After validating the effect of the individual mycotoxins, we assessed the expression of selected mycotoxin regulatory and biosynthetic genes using subinhibitory doses of each against its appropriate competitor. Mycotoxins were administered at the time of inoculation. Liquid cultures were grown for up to 96 h, with separate full cultures (mycelia and supernatant) destructively sampled at 72 and 96 h for both RNA extraction and LC/MS analysis. Shaken A. flavus broth cultures exposed to fumonisin had significant reduction in aflatoxin production compared to control cultures without added fumonisin (Figure 5A). Surprisingly, no significant statistical differences in expression of aflR, which encodes the key activating transcription factor in the aflatoxin biosynthetic gene cluster, was found. However, there was a significant decrease in expression of aflM at 96 h (Figures 5B, C). The aflatoxin biosynthetic cluster gene, aflM (previously known as ver-1), encodes versicolorin dehydrogenase and has been effectively used to show activation of the aflatoxin biosynthetic pathway (Calvo et al., 2004; Raruang et al., 2020). The decrease in expression was not temporally correlated with a decrease in aflatoxin. Outside the biosynthetic cluster, two global regulators of morphological development and secondary metabolism, veA and laeA, were also assessed (Figures 5D, E) (Calvo et al., 2016). In A. flavus samples exposed to fumonisin B1 expression of veA was suppressed at 72 h, while expression in the control reached the same level 24 h later at the 96 h timepoint. The gene laeA was more consistent in expression that in the fumonisin treated samples it showed a significant decrease in expression at both time points.

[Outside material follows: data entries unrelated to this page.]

def ShiftForm.sarInstr : ShiftForm → Instr
  | .ebIb p rm imm => .sarEbIb p rm imm
  | .evIb o rm imm => .sarEvIb o rm imm
  | .eb1 p rm => .sarEb1 p rm
  | .ev1 o rm => .sarEv1 o rm
  | .ebCL p rm => .sarEbCL p rm
  | .evCL o rm => .sarEvCL o rm

/-- The twelve forms of `mov` (42_datamove.md R300). -/
inductive MovForm
  | ebGb (p : Bool) (rm : RM) (r : Reg)
  | evGv (o : OSize) (rm : RM) (r : Reg)
  | gbEb (p : Bool) (r : Reg) (rm : RM)
  | gvEv (o : OSize) (r : Reg) (rm : RM)
  | alOb (p : Bool) (addr : Word)
  | eaxOv (o : OSize) (addr : Word)
  | obAL (p : Bool) (addr : Word)
  | ovEAX (o : OSize) (addr : Word)
  | rbIb (p : Bool) (r : Reg) (imm : Byte)
  | rvIv (r : Reg) (imm : ImmV)
  | ebIb (p : Bool) (rm : RM) (imm : Byte)
  | evIv (rm : RM) (imm : ImmV)
deriving DecidableEq, Repr

abbrev MovForm.width : MovForm → Width
  | .ebGb _ _ _ | .gbEb _ _ _ | .alOb _ _ | .obAL _ _ | .rbIb _ _ _ | .ebIb _ _ _ => .w1
  | .evGv o _ _ | .gvEv o _ _ | .eaxOv o _ | .ovEAX o _ => o.width
  | .rvIv _ imm | .evIv _ imm => imm.osz.width

def MovForm.dst (f : MovForm) (s : State) : Operand f.width :=
  match f with
  | .ebGb _ rm _ => rmOperand .w1 rm s
  | .evGv o rm _ => rmOperand o.width rm s
  | .gbEb _ r _ => .reg r
  | .gvEv _ r _ => .reg r
  | .alOb _ _ => .reg .eax
  | .eaxOv _ _ => .reg .eax
  | .obAL _ addr => .mem addr
  | .ovEAX _ addr => .mem addr
  | .rbIb _ r _ => .reg r
  | .rvIv r _ => .reg r
  | .ebIb _ rm _ => rmOperand .w1 rm s
  | .evIv rm imm => rmOperand imm.osz.width rm s

def MovForm.src (f : MovForm) (s : State) : Operand f.width :=
  match f with
  | .ebGb _ _ r => .reg r
  | .evGv _ _ r => .reg r
  | .gbEb _ _ rm => rmOperand .w1 rm s
  | .gvEv o _ rm => rmOperand o.width rm s
  | .alOb _ addr => .mem addr
  | .eaxOv _ addr => .mem addr
  | .obAL _ _ => .reg .eax
  | .ovEAX _ _ => .reg .eax
  | .rbIb _ _ imm => .imm imm
  | .rvIv _ imm => .imm imm.value
  | .ebIb _ _ imm => .imm imm
  | .evIv _ imm => .imm imm.value

/-- The twelve rows of `mov`. -/
def MovForm.instr : MovForm → Instr
  | .ebGb p rm r => .movEbGb p rm r
  | .evGv o rm r => .movEvGv o rm r
  | .gbEb p r rm => .movGbEb p r rm
  | .gvEv o r rm => .movGvEv o r rm
  | .alOb p addr => .movALOb p addr
  | .eaxOv o addr => .movEAXOv o addr
  | .obAL p addr => .movObAL p addr
  | .ovEAX o addr => .movOvEAX o addr
  | .rbIb p r imm => .movRbIb p r imm
  | .rvIv r imm => .movRvIv r imm
  | .ebIb p rm imm => .movEbIb p rm imm
  | .evIv rm imm => .movEvIv rm imm

/-- The four forms of `push` (42_datamove.md R306). -/
inductive PushForm
  | rv (o : OSize) (r : Reg)
  | iv (imm : ImmV)
  | sib (o : OSize) (imm : Byte)
  | ev (o : OSize) (rm : RM)
deriving DecidableEq, Repr

abbrev PushForm.osz : PushForm → OSize
  | .rv o _ | .sib o _ | .ev o _ => o
  | .iv imm => imm.osz

def PushForm.src (f : PushForm) (s : State) : Operand f.osz.width :=
  match f with
  | .rv _ r => .reg r
  | .iv imm => .imm imm.value
  | .sib o imm => .imm (imm.signExtend o.width.bits)
  | .ev o rm => rmOperand o.width rm s

def PushForm.instr : PushForm → Instr
  | .rv o r => .pushRv o r
  | .iv imm => .pushIv imm
  | .sib o imm => .pushSIb o imm
  | .ev o rm => .pushEv o rm

/-- The forms of `pop` (42_datamove.md R308). -/
inductive PopForm
  | rv (o : OSize) (r : Reg)
  | ev (o : OSize) (rm : RM)
deriving DecidableEq, Repr

abbrev PopForm.osz : PopForm → OSize
  | .rv o _ | .ev o _ => o

def PopForm.dst (f : PopForm) (s : State) : Operand f.osz.width :=
  match f with
  | .rv _ r => .reg r
  | .ev o rm => rmOperand o.width rm s

def PopForm.instr : PopForm → Instr
  | .rv o r => .popRv o r
  | .ev o rm => .popEv o rm

/-- The four forms of a port access: AL or eAX, port `Ib` or DX (43_system.md R344, R345). -/
inductive PortForm
  | alIb (p : Bool) (port : Byte)
  | eaxIb (o : OSize) (port : Byte)
  | alDX (p : Bool)
  | eaxDX (o : OSize)
deriving DecidableEq, Repr

abbrev PortForm.width : PortForm → Width
  | .alIb _ _ | .alDX _ => .w1
  | .eaxIb o _ | .eaxDX o => o.width

/-- The port number: the zero-extended immediate, or DX. -/
def PortForm.port (f : PortForm) (s : State) : Half :=
  match f with
  | .alIb _ port | .eaxIb _ port => port.zeroExtend 16
  | .alDX _ | .eaxDX _ => s.regs.edx.extractLsb' 0 16

def PortForm.inInstr : PortForm → Instr
  | .alIb p port => .inALIb p port
  | .eaxIb o port => .inEAXIb o port
  | .alDX p => .inALDX p
  | .eaxDX o => .inEAXDX o

def PortForm.outInstr : PortForm → Instr
  | .alIb p port => .outIbAL p port
  | .eaxIb o port => .outIbEAX o port
  | .alDX p => .outDXAL p
  | .eaxDX o => .outDXEAX o

/-! ### Classes of instructions -/

end Sys2Proof.Machine

namespace Sys2Proof

open Machine

/-- The placeholder that an instruction is (60_exceptions.md R502). -/
def Instr.placeholder : Instr → Option Placeholder
  | .movFromCr .. | .movToCr .. => some .movCr
  | .intIb .. => some .int
  | .iret .. => some .iret
  | .pusha .. => some .pusha
  | .popa .. => some .popa
  | .addEbGb .. | .addEvGv .. | .addGbEb .. | .addGvEv .. | .addALIb .. | .addEAXIv .. | .addEbIb ..
  | .addEvIv .. | .addEvSIb .. | .orEbGb .. | .orEvGv .. | .orGbEb .. | .orGvEv .. | .orALIb ..
  | .orEAXIv .. | .orEbIb .. | .orEvIv .. | .orEvSIb .. | .adcEbGb .. | .adcEvGv .. | .adcGbEb ..
  | .adcGvEv .. | .adcALIb .. | .adcEAXIv .. | .adcEbIb .. | .adcEvIv .. | .adcEvSIb .. | .sbbEbGb ..
  | .sbbEvGv .. | .sbbGbEb .. | .sbbGvEv .. | .sbbALIb .. | .sbbEAXIv .. | .sbbEbIb .. | .sbbEvIv ..
  | .sbbEvSIb .. | .andEbGb .. | .andEvGv .. | .andGbEb .. | .andGvEv .. | .andALIb .. | .andEAXIv ..
  | .andEbIb .. | .andEvIv .. | .andEvSIb .. | .subEbGb .. | .subEvGv .. | .subGbEb .. | .subGvEv ..
  | .subALIb .. | .subEAXIv .. | .subEbIb .. | .subEvIv .. | .subEvSIb .. | .xorEbGb .. | .xorEvGv ..
  | .xorGbEb .. | .xorGvEv .. | .xorALIb .. | .xorEAXIv .. | .xorEbIb .. | .xorEvIv .. | .xorEvSIb ..
  | .cmpEbGb .. | .cmpEvGv .. | .cmpGbEb .. | .cmpGvEv .. | .cmpALIb .. | .cmpEAXIv .. | .cmpEbIb ..
  | .cmpEvIv .. | .cmpEvSIb .. | .testEbGb .. | .testEvGv .. | .testALIb .. | .testEAXIv .. | .testEbIb ..
  | .testEvIv .. | .incRv .. | .incEb .. | .incEv .. | .decRv .. | .decEb .. | .decEv .. | .negEb ..
  | .negEv .. | .notEb .. | .notEv .. | .shlEbIb .. | .shlEvIb .. | .shlEb1 .. | .shlEv1 .. | .shlEbCL ..
  | .shlEvCL .. | .shrEbIb .. | .shrEvIb .. | .shrEb1 .. | .shrEv1 .. | .shrEbCL .. | .shrEvCL ..
  | .sarEbIb .. | .sarEvIb .. | .sarEb1 .. | .sarEv1 .. | .sarEbCL .. | .sarEvCL .. | .mulEb .. | .mulEv ..
  | .imulEb .. | .imulEv .. | .imulGvEv .. | .imulGvEvIv .. | .imulGvEvSIb .. | .divEb .. | .divEv ..
  | .idivEb .. | .idivEv .. | .movEbGb .. | .movEvGv .. | .movGbEb .. | .movGvEv .. | .movALOb ..
  | .movEAXOv .. | .movObAL .. | .movOvEAX .. | .movRbIb .. | .movRvIv .. | .movEbIb .. | .movEvIv ..
  | .leaGvM .. | .movsxGvEb .. | .movsxGvEw .. | .movzxGvEb .. | .movzxGvEw .. | .cwtl .. | .cltd ..
  | .pushRv .. | .pushIv .. | .pushSIb .. | .pushEv .. | .popRv .. | .popEv .. | .leave | .inALIb ..
  | .inEAXIb .. | .inALDX .. | .inEAXDX .. | .outIbAL .. | .outIbEAX .. | .outDXAL .. | .outDXEAX ..
  | .lidtM .. | .jccJb .. | .jccJd .. | .jmpJb .. | .jmpJd .. | .jmpEd .. | .callJd .. | .callEd .. | .ret
  | .setccEb .. | .nop .. => none

/-- The control transfers, which write pc themselves (10_state.md R42). -/
def Instr.isTransfer : Instr → Bool
  | .jccJb .. | .jccJd .. | .jmpJb .. | .jmpJd .. | .jmpEd .. | .callJd .. | .callEd .. | .ret => true
  | .addEbGb .. | .addEvGv .. | .addGbEb .. | .addGvEv .. | .addALIb .. | .addEAXIv .. | .addEbIb ..
  | .addEvIv .. | .addEvSIb .. | .orEbGb .. | .orEvGv .. | .orGbEb .. | .orGvEv .. | .orALIb ..
  | .orEAXIv .. | .orEbIb .. | .orEvIv .. | .orEvSIb .. | .adcEbGb .. | .adcEvGv .. | .adcGbEb ..
  | .adcGvEv .. | .adcALIb .. | .adcEAXIv .. | .adcEbIb .. | .adcEvIv .. | .adcEvSIb .. | .sbbEbGb ..
  | .sbbEvGv .. | .sbbGbEb .. | .sbbGvEv .. | .sbbALIb .. | .sbbEAXIv .. | .sbbEbIb .. | .sbbEvIv ..
  | .sbbEvSIb .. | .andEbGb .. | .andEvGv .. | .andGbEb .. | .andGvEv .. | .andALIb .. | .andEAXIv ..
  | .andEbIb .. | .andEvIv .. | .andEvSIb .. | .subEbGb .. | .subEvGv .. | .subGbEb .. | .subGvEv ..
  | .subALIb .. | .subEAXIv .. | .subEbIb .. | .subEvIv .. | .subEvSIb .. | .xorEbGb .. | .xorEvGv ..
  | .xorGbEb .. | .xorGvEv .. | .xorALIb .. | .xorEAXIv .. | .xorEbIb .. | .xorEvIv .. | .xorEvSIb ..
  | .cmpEbGb .. | .cmpEvGv .. | .cmpGbEb .. | .cmpGvEv .. | .cmpALIb .. | .cmpEAXIv .. | .cmpEbIb ..
  | .cmpEvIv .. | .cmpEvSIb .. | .testEbGb .. | .testEvGv .. | .testALIb .. | .testEAXIv .. | .testEbIb ..
  | .testEvIv .. | .incRv .. | .incEb .. | .incEv .. | .decRv .. | .decEb .. | .decEv .. | .negEb ..
  | .negEv .. | .notEb .. | .notEv .. | .shlEbIb .. | .shlEvIb .. | .shlEb1 .. | .shlEv1 .. | .shlEbCL ..
  | .shlEvCL .. | .shrEbIb .. | .shrEvIb .. | .shrEb1 .. | .shrEv1 .. | .shrEbCL .. | .shrEvCL ..
  | .sarEbIb .. | .sarEvIb .. | .sarEb1 .. | .sarEv1 .. | .sarEbCL .. | .sarEvCL .. | .mulEb .. | .mulEv ..
  | .imulEb .. | .imulEv .. | .imulGvEv .. | .imulGvEvIv .. | .imulGvEvSIb .. | .divEb .. | .divEv ..
  | .idivEb .. | .idivEv .. | .movEbGb .. | .movEvGv .. | .movGbEb .. | .movGvEv .. | .movALOb ..
  | .movEAXOv .. | .movObAL .. | .movOvEAX .. | .movRbIb .. | .movRvIv .. | .movEbIb .. | .movEvIv ..
  | .leaGvM .. | .movsxGvEb .. | .movsxGvEw .. | .movzxGvEb .. | .movzxGvEw .. | .cwtl .. | .cltd ..
  | .pushRv .. | .pushIv .. | .pushSIb .. | .pushEv .. | .popRv .. | .popEv .. | .leave | .inALIb ..
  | .inEAXIb .. | .inALDX .. | .inEAXDX .. | .outIbAL .. | .outIbEAX .. | .outDXAL .. | .outDXEAX ..
  | .lidtM .. | .pusha .. | .popa .. | .intIb .. | .iret .. | .movFromCr .. | .movToCr .. | .setccEb ..
  | .nop .. => false
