-- ==== Sys2Proof/Certificates/Slice0/Obligations.lean ====
section
/-! DEFINITION. The statements for the provers. `g` is `EXT_GK`, `rest` the bytes after an instruction. A
statement over `State` holds for every value of the parameters of 00_scope.md R7, which stand in `cfg`, and for
every draw: the values of `Config.drawWord` are free. Where an operand is MMIO, one access of W bytes is one record of
the log (`loadDone`, `storeDone`): the model's reading, log entry 15. `drawn` is the model's own field: the flags whose last
write was a draw (log entry 24); `setFlags` says that none of the four is one, `setFlagsDrawn` which are. -/

open Sys2Proof Sys2Proof.Machine

/-! ## Encoding and decode -/

/-- One word of each family, written out bit by bit from the spec's encoding (30_encoding.md R102, R103, R140 to
R142), decodes to the instruction it stands for. -/
def Obligations.WordsDecode : Prop :=
  decode true [0b00000001#8, 0b11_011_000#8] = .ok (.addEvGv .o32 (.reg .eax) .ebx, []) ∧
  decode true [0b10000011#8, 0b11_111_000#8, 0x10#8] = .ok (.cmpEvSIb .o32 (.reg .eax) 0x10, []) ∧
  decode true [0x66#8, 0b01001_001#8] = .ok (.decRv .o16 .ecx, []) ∧
  decode true [0b00100001#8, 0b11_011_000#8] = .ok (.andEvGv .o32 (.reg .eax) .ebx, []) ∧
  decode true [0b11000001#8, 0b11_101_000#8, 0x04#8] = .ok (.shrEvIb .o32 (.reg .eax) 4, []) ∧
  decode true [0x0F#8, 0b10101111#8, 0b11_000_001#8] = .ok (.imulGvEv .o32 .eax (.reg .ecx), []) ∧
  decode true [0b11110111#8, 0b11_110_001#8] = .ok (.divEv .o32 (.reg .ecx), []) ∧
  decode true [0b10110_100#8, 0x12#8] = .ok (.movRbIb false .esp 0x12, []) ∧
  decode true [0b10001101#8, 0b01_000_100#8, 0b10_001_011#8, 0x08#8] =
    .ok (.leaGvM .o32 .eax (.sib .s4 .ecx .ebx (.d8 8)), []) ∧
  decode true [0b01101000#8, 0x78#8, 0x56#8, 0x34#8, 0x12#8] = .ok (.pushIv (.i32 0x12345678), []) ∧
  decode true [0x0F#8, 0b00000001#8, 0b00_011_000#8] = .ok (.lidtM false (.base .eax .none), []) ∧
  decode true [0b11101100#8] = .ok (.inALDX false, []) ∧
  decode true [0b11001101#8, 0x80#8] = .ok (.intIb false 0x80, []) ∧
  decode true [0b0111_0101#8, 0xFB#8] = .ok (.jccJb .ne 0xFB, []) ∧
  decode true [0x0F#8, 0b1001_0100#8, 0b11_000_000#8] = .ok (.setccEb false .e .eax (.reg .eax), [])

/-- Decoding undoes encoding, for every well-formed instruction and whatever bytes follow. -/
def Obligations.DecodeEncode : Prop :=
  ∀ (g : Bool) (i : Instr) (rest : List Byte), i.wellFormed = true → (i.isExt = true → g = true) →
    decode g (encode i ++ rest) = .ok (i, rest)

/-- Encoding undoes decoding: what decode answers is well-formed and admitted, and its encoding is what was read.
So every byte string has at most one meaning, and no bit of it is dropped. -/
def Obligations.EncodeDecode : Prop :=
  ∀ (g : Bool) (bs rest : List Byte) (i : Instr), decode g bs = .ok (i, rest) →
    i.wellFormed = true ∧ (i.isExt = true → g = true) ∧ bs = encode i ++ rest

/-- The shortest and the longest instructions (30_encoding.md R101, a derived remark: its list of 11-byte opcodes
leaves out `F7 /0 iv`, the `test` row of 44_logic_gk.md section 1, which is as long; log entry 22). -/
def Obligations.InstructionLength : Prop :=
  (∀ i : Instr, 1 ≤ i.len ∧ i.len ≤ 11) ∧ encode .leave = [0xC9] ∧
  (∀ i : Instr, i.len = 11 → (encode i).head? = some 0x81 ∨ (encode i).head? = some 0xC7 ∨
    (encode i).head? = some 0x69 ∨ (encode i).head? = some 0xF7) ∧
  (∀ (scale : Scale) (index b r : Reg) (d imm : Word),
    Instr.len (.addEvIv (.mem (.sib scale index b (.d32 d))) (.i32 imm)) = 11 ∧
    Instr.len (.movEvIv (.mem (.sib scale index b (.d32 d))) (.i32 imm)) = 11 ∧
    Instr.len (.imulGvEvIv r (.mem (.sib scale index b (.d32 d))) (.i32 imm)) = 11 ∧
    Instr.len (.testEvIv (.mem (.sib scale index b (.d32 d))) (.i32 imm)) = 11 ∧
    Instr.len (.lidtM true (.sib scale index b (.d32 d))) = 9) ∧
  (∀ i : Instr, (encode i).head? = some 0x66 → i.len ≤ 10) ∧
  (∀ i : Instr, (∃ op tl, encode i = 0x0F :: op :: tl ∨ encode i = 0x66 :: 0x0F :: op :: tl) → i.len ≤ 9)

/-- With `EXT_GK` false every extension row is refused, and no other row changes (00_scope.md R5). -/
def Obligations.ExtensionRowsRefused : Prop :=
  ∀ (i : Instr) (rest : List Byte), i.wellFormed = true →
    (i.isExt = true → decode false (encode i ++ rest) = .error (.unsupportedForm .extGkOff)) ∧
    (i.isExt = false → decode false (encode i ++ rest) = .ok (i, rest))

/-- The prefix bytes but 0x66 are refused, so is any prefix after 0x66 (30_encoding.md R131), and so is 0x66 before
`leave`, `ret`, `call`, `jmp` and `jcc` (R135). -/
def Obligations.PrefixesRefused : Prop :=
  ∀ (g : Bool) (rest : List Byte),
    (∀ b ∈ [0xF0#8, 0xF2#8, 0xF3#8, 0x26#8, 0x2E#8, 0x36#8, 0x3E#8, 0x64#8, 0x65#8, 0x67#8],
      decode g (b :: rest) = .error (.unsupportedForm (.prefixByte b))) ∧
    (∀ b ∈ [0x66#8, 0xF0#8, 0xF2#8, 0xF3#8, 0x26#8, 0x2E#8, 0x36#8, 0x3E#8, 0x64#8, 0x65#8, 0x67#8],
      decode g (0x66 :: b :: rest) = .error (.unsupportedForm (.secondPrefix b))) ∧
    (∀ i : Instr, i.wellFormed = true → i.refusesPrefix = true → (i.isExt = true → g = true) →
      decode g (0x66 :: (encode i ++ rest)) = .error (.unsupportedForm .osizePrefix))

/-- Undefined group digits, mod = 11 where the row needs memory, the parity conditions, and `pop` to memory through ESP,
with and without the prefix 0x66 (30_encoding.md R138, R142, R152). The shift opcodes C0, C1 and D0 to D3 are extension
rows, refused at the opcode byte with EXT_GK false, whatever follows (R140, 60_exceptions.md R508). Which reason is reported
where one byte decides several (a parity condition with EXT_GK false, or of `jcc` after 0x66) is the model's reading, log
entry 7, and so is what the record of `InvalidOpcode` lists, log entry 9. -/
def Obligations.ReservedOperandValues : Prop :=
  ∀ (g p : Bool) (b sib : Byte) (rest : List Byte),
    (∀ q ∈ [(0xF6#8, [0, 2, 3, 4, 5, 6, 7]), (0xF7#8, [0, 2, 3, 4, 5, 6, 7]), (0xFE#8, [0, 1]),
        (0xFF#8, [0, 1, 2, 4, 6]), (0x8F#8, [0]), (0xC6#8, [0]), (0xC7#8, [0])],
      b.toNat / 8 % 8 ∉ q.2 → decode g (pfx p ++ q.1 :: b :: rest) = .error (.invalidOpcode (pfx p ++ [q.1, b]))) ∧
    (∀ op ∈ [0xC0#8, 0xC1#8, 0xD0#8, 0xD1#8, 0xD2#8, 0xD3#8],
      decode false (pfx p ++ op :: rest) = .error (.unsupportedForm .extGkOff) ∧
      (b.toNat / 8 % 8 ∉ [4, 5, 7] →
        decode true (pfx p ++ op :: b :: rest) = .error (.invalidOpcode (pfx p ++ [op, b])))) ∧
    (b.toNat / 8 % 8 ≠ 3 →
      decode g (pfx p ++ 0x0F :: 0x01 :: b :: rest) = .error (.invalidOpcode (pfx p ++ [0x0F, 0x01, b]))) ∧
    (b.toNat / 64 = 3 →
      decode g (pfx p ++ 0x8D :: b :: rest) = .error (.invalidOpcode (pfx p ++ [0x8D, b])) ∧
      decode g (pfx p ++ 0x0F :: 0x01 :: b :: rest) = .error (.invalidOpcode (pfx p ++ [0x0F, 0x01, b]))) ∧
    (∀ op ∈ [0x7A#8, 0x7B#8], decode g (pfx p ++ op :: rest) =
      .error (.unsupportedForm (if g then if p then .osizePrefix else .parityCond else .extGkOff))) ∧
    (∀ op ∈ [0x8A#8, 0x8B#8], decode g (pfx p ++ 0x0F :: op :: rest) =
      .error (.unsupportedForm (if g then if p then .osizePrefix else .parityCond else .extGkOff))) ∧
    (∀ op ∈ [0x9A#8, 0x9B#8], decode g (pfx p ++ 0x0F :: op :: rest) =
      .error (.unsupportedForm (if g then .parityCond else .extGkOff))) ∧
    (b ∈ [0x04#8, 0x44#8, 0x84#8] → sib.toNat % 8 = 4 →
      decode g (pfx p ++ 0x8F :: b :: sib :: rest) = .error (.unsupportedForm .popMemEsp))

/-- An opcode outside the maps of 30_encoding.md R140 and R141 raises `InvalidOpcode` with the bytes read (R150). That
these include the prefix 0x66 is the model's reading, log entry 9. -/
def Obligations.OpcodesWithoutRow : Prop :=
  ∀ (g p : Bool) (op : Byte) (rest : List Byte),
    (op ∈ [0x06#8, 0x07#8, 0x0E#8, 0x16#8, 0x17#8, 0x1E#8, 0x1F#8, 0x27#8, 0x2F#8, 0x37#8, 0x3F#8, 0x62#8, 0x63#8,
        0x6C#8, 0x6D#8, 0x6E#8, 0x6F#8, 0x82#8, 0x86#8, 0x87#8, 0x8C#8, 0x8E#8, 0x91#8, 0x92#8, 0x93#8, 0x94#8,
        0x95#8, 0x96#8, 0x97#8, 0x9A#8, 0x9B#8, 0x9C#8, 0x9D#8, 0x9E#8, 0x9F#8, 0xA4#8, 0xA5#8, 0xA6#8, 0xA7#8,
        0xAA#8, 0xAB#8, 0xAC#8, 0xAD#8, 0xAE#8, 0xAF#8] ++
        [0xC2#8, 0xC4#8, 0xC5#8, 0xC8#8, 0xCA#8, 0xCB#8, 0xCC#8, 0xCE#8, 0xD4#8, 0xD5#8, 0xD6#8, 0xD7#8, 0xD8#8,
        0xD9#8, 0xDA#8, 0xDB#8, 0xDC#8, 0xDD#8, 0xDE#8, 0xDF#8, 0xE0#8, 0xE1#8, 0xE2#8, 0xE3#8, 0xEA#8, 0xF1#8,
        0xF4#8, 0xF5#8, 0xF8#8, 0xF9#8, 0xFA#8, 0xFB#8, 0xFC#8, 0xFD#8] →
      decode g (pfx p ++ op :: rest) = .error (.invalidOpcode (pfx p ++ [op]))) ∧
    (op ∉ [0x01#8, 0x20#8, 0x22#8, 0xAF#8, 0xB6#8, 0xB7#8, 0xBE#8, 0xBF#8] → op.toNat / 16 ≠ 8 → op.toNat / 16 ≠ 9 →
      decode g (pfx p ++ 0x0F :: op :: rest) = .error (.invalidOpcode (pfx p ++ [0x0F, op])))

/-- R154: a placeholder faults as soon as its opcode has been read, whatever stands after it and whether or not
that can be fetched, with its mnemonic and nothing else changed. -/
def Obligations.PlaceholderAtOpcode : Prop :=
  ∀ (s : State) (p : Bool), s.status = .running →
    ∀ q ∈ [([0x0F#8, 0x20#8], Placeholder.movCr), ([0x0F#8, 0x22#8], .movCr), ([0xCD#8], .int), ([0xCF#8], .iret),
        ([0x60#8], .pusha), ([0x61#8], .popa)],
      BytesAt s (pfx p ++ q.1) → step s = .next { s with status := .halted ⟨.unimplemented q.2, s.pc⟩ }

/-! ## The step -/

/-- A step of a running core runs the instruction that the fetched bytes decode to (30_encoding.md R170). -/
def Obligations.StepRunsDecoded : Prop :=
  ∀ (s : State) (i : Instr) (rest : List Byte), s.status = .running →
    decode s.cfg.extGk (fetchable s) = .ok (i, rest) → step s = exec i s

/-- When the bytes of a well-formed instruction lie at pc, a step of a running core runs it. -/
def Obligations.StepRunsBytesAtPc : Prop :=
  ∀ (s : State) (i : Instr), s.status = .running → i.wellFormed = true → (i.isExt = true → s.cfg.extGk = true) →
    BytesAt s (encode i) → step s = exec i s

/-- When the instruction has a byte that cannot be fetched, and the bytes before it decide nothing, the step halts:
MMIO is refused, anything else is out of bounds at that address, pc unchanged (30_encoding.md R130). -/
def Obligations.FetchOfUnreadableByte : Prop :=
  ∀ (s : State) (bs : List Byte), s.status = .running → bs.length < 11 → BytesAt s bs →
    decode s.cfg.extGk bs = .error .needMore → isRam s.cfg (s.pc + BitVec.ofNat 32 bs.length) = false →
    step s = .next { s with status := .halted ⟨
      if isMmio s.cfg (s.pc + BitVec.ofNat 32 bs.length) then .unsupportedForm .fetchMmio
      else .memOutOfBounds (s.pc + BitVec.ofNat 32 bs.length) .w1 .fetch, s.pc⟩ }

/-- R505: a halted core takes no step, so that nothing clears or replaces its record; and a running core always has
a next state, since its faults and refusals are halted states (60_exceptions.md R503). -/
def Obligations.StepsIffRunning : Prop :=
  ∀ s : State, (∃ t, step s = .next t) ↔ s.status = .running

/-! ## The whole machine -/

/-- Every step keeps the invariant: memory canonical, the fault record naming pc, logged values in their width. -/
def Obligations.StepKeepsInv : Prop :=
  ∀ s t : State, Inv s → step s = .next t → Inv t

/-- The invariant holds after reset, with the model's launch parameters (log entries 2 to 6). -/
def Obligations.ResetInv : Prop := Inv State.reset

/-- R600: reset, for all launch parameters. -/
def Obligations.ResetValues : Prop :=
  ∀ l : Launch,
    (State.resetWith l).regs = l.regs ∧ (State.resetWith l).pc = l.pc ∧ (State.resetWith l).flags = l.flags ∧
    (State.resetWith l).idtr = l.idtr ∧ (State.resetWith l).mem = l.image ∧
    (State.resetWith l).status = .running ∧ (State.resetWith l).events = []

/-- R504: faults and refusals are precise and atomic: only `status` changes, and the record names pc. -/
def Obligations.FaultsPrecise : Prop :=
  ∀ (s t : State) (r : FaultRecord), step s = .next t → t.status = .halted r →
    r.pc = s.pc ∧ t = { s with status := .halted r }

/-- The parameters stay, and IDTR is written by `lidt` alone and never read: under any other instruction it stays,
and changing it before changes it after, and nothing else (10_state.md R51). -/
def Obligations.IdtrIsolated : Prop :=
  ∀ (i : Instr) (s t : State), exec i s = .next t →
    t.cfg = s.cfg ∧
    ((∀ p m, i ≠ .lidtM p m) → t.idtr = s.idtr ∧
      ∀ limit base, exec i (s.setIdtr limit base) = .next (t.setIdtr limit base))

Figure 5. Fumonisin B1 impacts aflatoxin production and the expression of velvet regulators veA and laeA in A. flavus in liquid culture. A. flavus wild type was grown in 3 ml of PDB with or without 20 µg/ml fumonisin B1 for 72 or 96 h. The “Con” or control treatment are cultures that do not have any fumonisin added and “FB1” are cultures with 20 µg/ml of fumonisin B1 added. (A) Complete samples, mycelia and supernatant, were collected at 72 and 96 h and analyzed via LC/MS for aflatoxin B1 content. Mycelia were also collected from additional tubes for RNA extraction. Relative expression of aflR (B), aflM (C), veA (D), and laeA (E) was analyzed by qRT-PCR. Expression values were normalized to the 72-hour control. Different letters above columns indicate that the values are statistically different (P<0.05) based on results of an ANOVA run with Tukey test comparison. Experiment was done three different times with four biological replicates.

In contrast to results on solid medium, F. verticillioides liquid shaken cultures produced more fumonisin at 72 and 96 h when dosed with aflatoxin than when not (Figure 6A). In response to aflatoxin treatment expression of the fumonisin biosynthetic gene cluster, a polyketide synthase encoding gene (FvFUM1 (FVEG_00316)), increased over time while the gene for zinc-binding dehydrogenase (FvZBD1) decreased (Figures 6B, C). FvFUM1 encodes the key polyketide synthase located in the fumonisin biosynthetic cluster and is directly involved in fumonisin biosynthesis, whereas FvZBD1 was traditionally not considered part of the cluster but in F. verticillioides is located directly adjacent and has been demonstrated to suppress fumonisin production when expressed at a high level (Proctor et al., 1999; Gao et al., 2020). This trend corresponded with decreasing amounts of aflatoxin remaining in the cultures, indicating that fumonisin production increased as aflatoxin was degraded either by F. verticillioides or by some other means (Supplementary Table S3). Like A. flavus, F. verticillioides also contains copies of both velvet regulators veA (FvVE1) and laeA (FvLAE1), whose expression was examined in this study (Figures 6D, E) (Calvo et al., 2016). At both 72 h and 96 h post inoculation, FvVE1 expression was suppressed by aflatoxin in comparison to the control treatment. In the presence of aflatoxin, activation of FvLAE1 was induced early at 72 h, whereas the control reached a similar level of expression only after 96 h.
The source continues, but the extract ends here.